Литмир - Электронная Библиотека

— Завтра полковому врачу доложат, что капитан Зосимов не обедал в столовой, и будет по этому поводу неприятный разговор. Да ладно… — Вадим махнул рукой.

— Ну, поскольку я вас приглашаю на обед, мой дорогой муж, то слазьте-ка в погреб за грибочками.

Невдалеке от дома вздымались бугорки. Погреб тоже старается завести каждая семья, или копают один на двоих. Вадим выкопал хороший погреб, сделал крепкое перекрытие, плотно прилегающую ляду. Все, за что бы он ни брался по хозяйству, у него получалось хорошо.

— Стоит присмотреться к чему-то, подумать и сделаешь, — говорил он, когда Варя его хвалила.

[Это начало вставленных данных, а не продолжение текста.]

-- ==== Sys2Proof/Machine/Clock.lean ====
section
/-! DEFINITION. One period of the reference clock: a storage error may strike (log 5), the time base counts
(R22) and each port with a begun frame counts the periods without a bit (R152). -/

namespace Sys2Proof.Machine

/-- The condition of a part after an error: never better than before (log 5). -/
def Check.worsen : Check → Check → Check
  | .uncorrectable, _ => .uncorrectable
  | .correctable, .uncorrectable => .uncorrectable
  | .correctable, _ => .correctable
  | .passing, found => found

/-- A storage error strikes (spec 09, CHECKED STORAGE; log 5). That the tail of the list, or its sole member, has a
link to strike too is the model's choice (log 34). -/
def State.strike (s : State) : Upset → State
  | .identityCopy i true found => s.modify i fun r => { r with copyA := r.copyA.worsen found }
  | .identityCopy i false found => s.modify i fun r => { r with copyB := r.copyB.worsen found }
  | .timing i found => s.modify i fun r => { r with timingCheck := r.timingCheck.worsen found }
  | .link i =>
    { s with expiry := { s.expiry with
        list := s.expiry.list.map fun m => if m.slot = i then { m with linkHolds := false } else m } }

/-- The next storage error of the input, if any, strikes (log 5). -/
def State.takeUpset (s : State) : State :=
  match s.upsets with
  | [] => s
  | u :: rest => ({ s with upsets := rest } : State).strike u

/-- One period of the reference clock at a port that has begun a frame: at 65,536 without a bit the frame is
cut off (R152). -/
def State.clockPort (s : State) (p : Port) : State :=
  match s.links[p].receiver with
  | .searching _ => s
  | .receiving bits quiet =>
    if (takeFrame bits).isSome then s
    else if quiet + 1 < Config.cutOffPeriods then s.setReceiver p (.receiving bits (quiet + 1))
    else s.cutOff p

/-- One period of the reference clock (log 2): a storage error, then the time base, then the ports 0 to 3; that order
is the model's choice (log 2). -/
def State.clockPeriod (s : State) : State := allPorts.foldl State.clockPort s.takeUpset.clockTimeBase

end Sys2Proof.Machine
end

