-- ==== Sys2Proof/Certificates/Slice0/Obligations.lean ====
section
/-! DEFINITION. The statements about the block, for the provers. A statement names the rules it rests on;
where it also rests on a choice of the model, it names the log entry. -/

open Sys2Proof Sys2Proof.Machine

/-! ### Steps and invariants -/

/-- A step runs the command at the front of the queue on the state with the queue's rest (log 24). -/
def Obligations.StepRunsFront : Prop :=
  ∀ (c : Instr) (rest : List Instr) (s : State),
    step { s with pending := c :: rest } = exec c { s with pending := rest }

/-- On an empty queue a step is one period of the reference clock (log 2): a storage error of the input strikes (log 5), then
the time base counts, then the ports in ascending order. FROZEN or EXHAUSTED the period changes nothing at the time
base; RUNNING it raises the tick phase, and when that reaches the prescaler in force the time base ticks: the time
rises by one, the phase returns to 0, a pending prescaler comes into force, and at time max the time base is EXHAUSTED
(R22, R23, R32; the prescaler at that last tick is log 10). The tick of the clock is that of the row TICK, the
scrubber's count of it among the rest (R140), and without a tick the scrubber's items stand still. With no storage error
to strike and no frame begun nothing else happens. At each port a begun frame that gets no bit counts the period, and at
65,536 it is cut off and the port searches again (R152); a port that searches, or whose frame has ended, counts
nothing. A frame that is cut off alone is cut off as FRAME_CUT_OFF does. A storage error changes no time base, no
scrubber and no port. -/
def Obligations.IdleStepIsClockPeriod : Prop :=
  ∀ (s w : State) (ticks : Prop), s.pending = [] → w = s.takeUpset →
    (ticks ↔ s.timeBase.mode = .running ∧ s.timeBase.prescaler ≤ s.timeBase.phase + 1) →
    (s.upsets = [] → w = s)
    ∧ (∀ e rest, s.upsets = e :: rest → w = State.strike { s with upsets := rest } e)
    ∧ (w.timeBase = s.timeBase ∧ w.scrubber = s.scrubber ∧ w.links = s.links)
    ∧ ∃ u t : State, step s = .next t
      ∧ (ticks → exec .tick w = .next u)
      ∧ (¬ ticks → u = { w with timeBase := u.timeBase })
      ∧ t = [(0 : Port), 1, 2, 3].foldl State.clockPort u
      ∧ t.timeBase = u.timeBase
      ∧ (s.timeBase.mode ≠ .running → t.timeBase = s.timeBase)
      ∧ (s.timeBase.mode = .running → s.timeBase.phase + 1 < s.timeBase.prescaler →
          t.timeBase = { s.timeBase with phase := s.timeBase.phase + 1 })
      ∧ (ticks → t.timeBase =
          { now := s.timeBase.now + 1
            mode := if s.timeBase.now.toNat + 1 = Config.timeMax then .exhausted else .running
            prescaler := match s.timeBase.pendingPrescaler with | none => s.timeBase.prescaler | some v => v
            pendingPrescaler := none
            phase := 0 })
      ∧ ((∀ p : Port, ∃ v, s.links[p].receiver = .searching v) → t = u
          ∧ (s.upsets = [] → ¬ ticks → t = { s with timeBase := t.timeBase } ∧ t.scrubber = s.scrubber)
          ∧ (s.upsets = [] → ticks → exec .tick s = .next t))
      ∧ (∀ (p : Port) (v : List Bool), s.links[p].receiver = .searching v → t.links[p].receiver = .searching v)
      ∧ ∀ (p : Port) (bits : List Bool) (quiet : Nat), s.links[p].receiver = .receiving bits quiet →
          (takeFrame bits ≠ none → t.links[p].receiver = .receiving bits quiet)
          ∧ (takeFrame bits = none → quiet + 1 < 65536 → t.links[p].receiver = .receiving bits (quiet + 1))
          ∧ (takeFrame bits = none → 65536 ≤ quiet + 1 → t.links[p].receiver = .searching []
              ∧ ((∀ q : Port, q ≠ p → ∃ v, s.links[q].receiver = .searching v) →
                exec (.frameCutOff p) u = .next t))

/-- Every command answers a next state: no event of the spec stops the block. A row whose event does not take place
in a state answers that state (log 4), DEVICE_RESET keeps the queue of commands (log 23), and the queue itself, which
none but the sender changes, is the model's (log 24). -/
def Obligations.EveryCommandCompletes : Prop :=
  ∀ (c : Instr) (s : State), ∃ t, exec c s = .next t ∧ t.pending = s.pending

/-- Every step keeps the record table's canonical form (log 9). And it keeps the blocks' collections tied to the
records: the placement queue holds the QUEUED records, each once, with the rebuild part in front (R53, R54, R56,
R57); the deadline list holds the ARMED records in deadline order (R66, R67) and is empty in FAILED (R61, R150), and
a companion search has members of it left to consider (R82); and the set of FREE slots and the owned counts are
those of the records (R6, R139). -/
def Obligations.TableStaysCanonical : Prop :=
  (∀ s t : State, s.table.wf → step s = .next t → t.table.wf)
  ∧ ∀ s t : State, s.table.wf → s.QueueTied → s.ListTied → s.SlotsTied → step s = .next t →
      t.QueueTied ∧ t.ListTied ∧ t.SlotsTied

/-- Every step keeps the ranges of the time base (R21 to R23, R32). -/
def Obligations.TimeBaseStaysInRange : Prop :=
  ∀ s t : State, s.timeBase.Sound → step s = .next t → t.timeBase.Sound

/-- Every step keeps a port's enabled state and its link state in agreement, and the supervisor port's link
out of DISABLED (R167, R172). -/
def Obligations.PortsStayInAgreement : Prop :=
  ∀ s t : State, s.PortsAgree → step s = .next t → t.PortsAgree

/-- Every step keeps each port's items in their ranges (R154, R155, R157, R159, R161, R163). And in a state whose
slots follow the records it keeps the notice store and the blocked list tied to the records (R90, R91, R93, R95), each
entry with a port that is UP and is its destination (R94, R112), and every attention line equal to its condition
(R110). -/
def Obligations.LinksStayInRange : Prop :=
  (∀ s t : State, s.LinksSound → step s = .next t → t.LinksSound)
  ∧ ∀ s t : State, s.table.wf → s.QueueTied → s.ListTied → s.SlotsTied → s.NoticesTied → s.LinesTied →
      step s = .next t → t.NoticesTied ∧ t.LinesTied

/-- The state after device reset meets every invariant. -/
def Obligations.ResetMeetsInvariants : Prop :=
  State.reset.table.wf ∧ State.reset.timeBase.Sound ∧ State.reset.PortsAgree ∧ State.reset.LinksSound
    ∧ State.reset.QueueTied ∧ State.reset.ListTied ∧ State.reset.SlotsTied ∧ State.reset.NoticesTied
    ∧ State.reset.LinesTied

/-- DEVICE_RESET puts every block at its reset values, whatever the state before: the time base (R21), the
record table (R1), placement (R53), the list (R66, R69), the notice unit (R90), the pools (R114), the sweep
unit (R124), the scrubber (R138, R140), the port table (R167) and every port (R151). The commands that wait,
the storage errors still to strike and the count of free values are not the block's (log 23). -/
def Obligations.DeviceResetClearsEverything : Prop :=
  ∀ s : State, ∃ t, exec .deviceReset s = .next t
    ∧ t.timeBase = { now := 0, mode := .frozen, prescaler := 1, pendingPrescaler := none, phase := 0 }
    ∧ (∀ i, t.record i = Record.blank) ∧ t.freeSlots = 1024 ∧ (∀ p, t.ownedCount p = 0)
    ∧ t.placement = { queue := [], rebuildPart := 0, carried := none }
    ∧ t.expiry = { list := [], listState := .normal, restarts := 0, firing := none }
    ∧ t.entries = [] ∧ t.notices.blocked = [] ∧ t.notices.stamp = 0
    ∧ (∀ p : Port, t.notices.thresholds[p] = 0) ∧ (∀ k : Pool, t.pools[k] = [])
    ∧ t.sweeps = { places := [], total := none, current := none, nextNumber := 1 }
    ∧ t.scrubber = { interval := 0, ticks := 0, cursor := 0, corrections := 0, visitsDue := 0 }
    ∧ t.portTable.supervisor = 0
    ∧ (∀ p : Port, t.portTable.quota[p] = 256 ∧ t.portTable.limit[p] = 64 ∧ t.portTable.enabled[p] = true)
    ∧ (∀ p : Port, t.links[p] =
        { state := .down, expected := 0, window := 1, pendingWindow := none, requests := [], history := [],
          badRun := 0, transmit := [], receiver := .searching [], attention := false })
    ∧ t.pending = s.pending ∧ t.upsets = s.upsets ∧ t.freeValues = s.freeValues

/-! ### Frames -/

/-- What the controller's envelope writes, its receiver reads: after the octets of a good REQUEST, LINK-OPEN
or LINK-CLOSE frame the judgement is that frame, with its sequence number, payload or window, and the bits
behind it are left (R152, R153, R176); and the start octet is found in the bits that lead up to it. -/
def Obligations.FramesReadBack : Prop :=
  (∀ (seq : SeqNumber) (payload : List Octet) (rest : List Bool), payload.length ≤ 250 →
      takeFrame (bitsOfOctets (Frame.afterStart ⟨.request, seq, payload⟩) ++ rest)
        = some (.request seq payload, rest))
    ∧ (∀ (seq : SeqNumber) (w : Octet) (rest : List Bool), 1 ≤ w.toNat → w.toNat ≤ 4 →
      takeFrame (bitsOfOctets (Frame.afterStart ⟨.linkOpen, seq, [w]⟩) ++ rest)
        = some (.linkOpen w.toNat, rest))
    ∧ (∀ (seq : SeqNumber) (rest : List Bool),
      takeFrame (bitsOfOctets (Frame.afterStart ⟨.linkClose, seq, []⟩) ++ rest) = some (.linkClose, rest))
    ∧ (∀ (f : Frame) (rest : List Bool),
      hunt [] (bitsOfOctets f.octets ++ rest) = .receiving (bitsOfOctets f.afterStart ++ rest) 0)

/-! ### Requests in general -/

/-- The answer to a port's next request: the response carries the request's sequence number, the result code
and the body, and joins the transmit queue in a response place; it is stored in the reply history, from which
the oldest of four is removed; the request becomes answered; and nothing else changes (R163, R164, R179). -/
def Obligations.ResponseIsFormedAndStored : Prop :=
  ∀ (s : State) (p : Port) (q : TakenRequest) (result : Result) (body : List Octet),
    s.nextRequest p = some q →
    ∃ t, t = s.respond p result body ∧ t = { s with links := t.links }
      ∧ (∀ r : Port, r ≠ p → t.links[r] = s.links[r])
      ∧ t.links[p].transmit
          = s.links[p].transmit ++ [⟨⟨.response, q.seq, result.code :: body⟩, .response⟩]
      ∧ (s.links[p].history.length < 4 →
          t.links[p].history = s.links[p].history ++ [⟨q.seq, result.code :: body⟩])
      ∧ (4 ≤ s.links[p].history.length →
          t.links[p].history = s.links[p].history.drop 1 ++ [⟨q.seq, result.code :: body⟩])
      ∧ (∃ front back, s.links[p].requests = front ++ q :: back
          ∧ (∀ x ∈ front, x.condition = .answered)
          ∧ t.links[p].requests = front ++ { q with condition := .answered } :: back)
      ∧ t.links[p] = { s.links[p] with
          requests := t.links[p].requests, history := t.links[p].history, transmit := t.links[p].transmit }

/-- A request is applied only in its turn: a row of a request that is not the port's first unanswered one, or
that the interlock holds, changes nothing (R164; that such an event leaves the state alone is log 4). -/
def Obligations.RequestsWaitTheirTurn : Prop :=
  ∀ (c : Instr) (s : State) (p : Port) (k : RequestCode), requestRow c = some (p, k) →
    (∀ q, s.nextRequest p = some q → q.condition ≠ .waiting ∨ requestOf q.payload ≠ some k) →
    exec c s = .next s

Спустились они вдвоем в погреб и перед тем, как набрать грибков, долго стояли в обнимку и целовались, как влюбленные молодожены.

III

Булгаков стоял около полосы, наблюдал за посадками летчиков своей эскадрильи. Комэск в новенькой кожаной куртке, в руках у него ничего нет — ни планшета, ни шлемофона; что потребуется, ему тотчас же подадут. Статный, невысокого роста, с остреньким, немного вскинутым подбородком Булгаков нравится своим летунам. Ему около тридцати, а кажется, он все такой же, каким был и пять и семь лет назад. Только вблизи, если присмотреться, можно заметить морщины у него на лбу да редкие сединки за ухом. Говорить стал басом, немного хриплым — от частого курения.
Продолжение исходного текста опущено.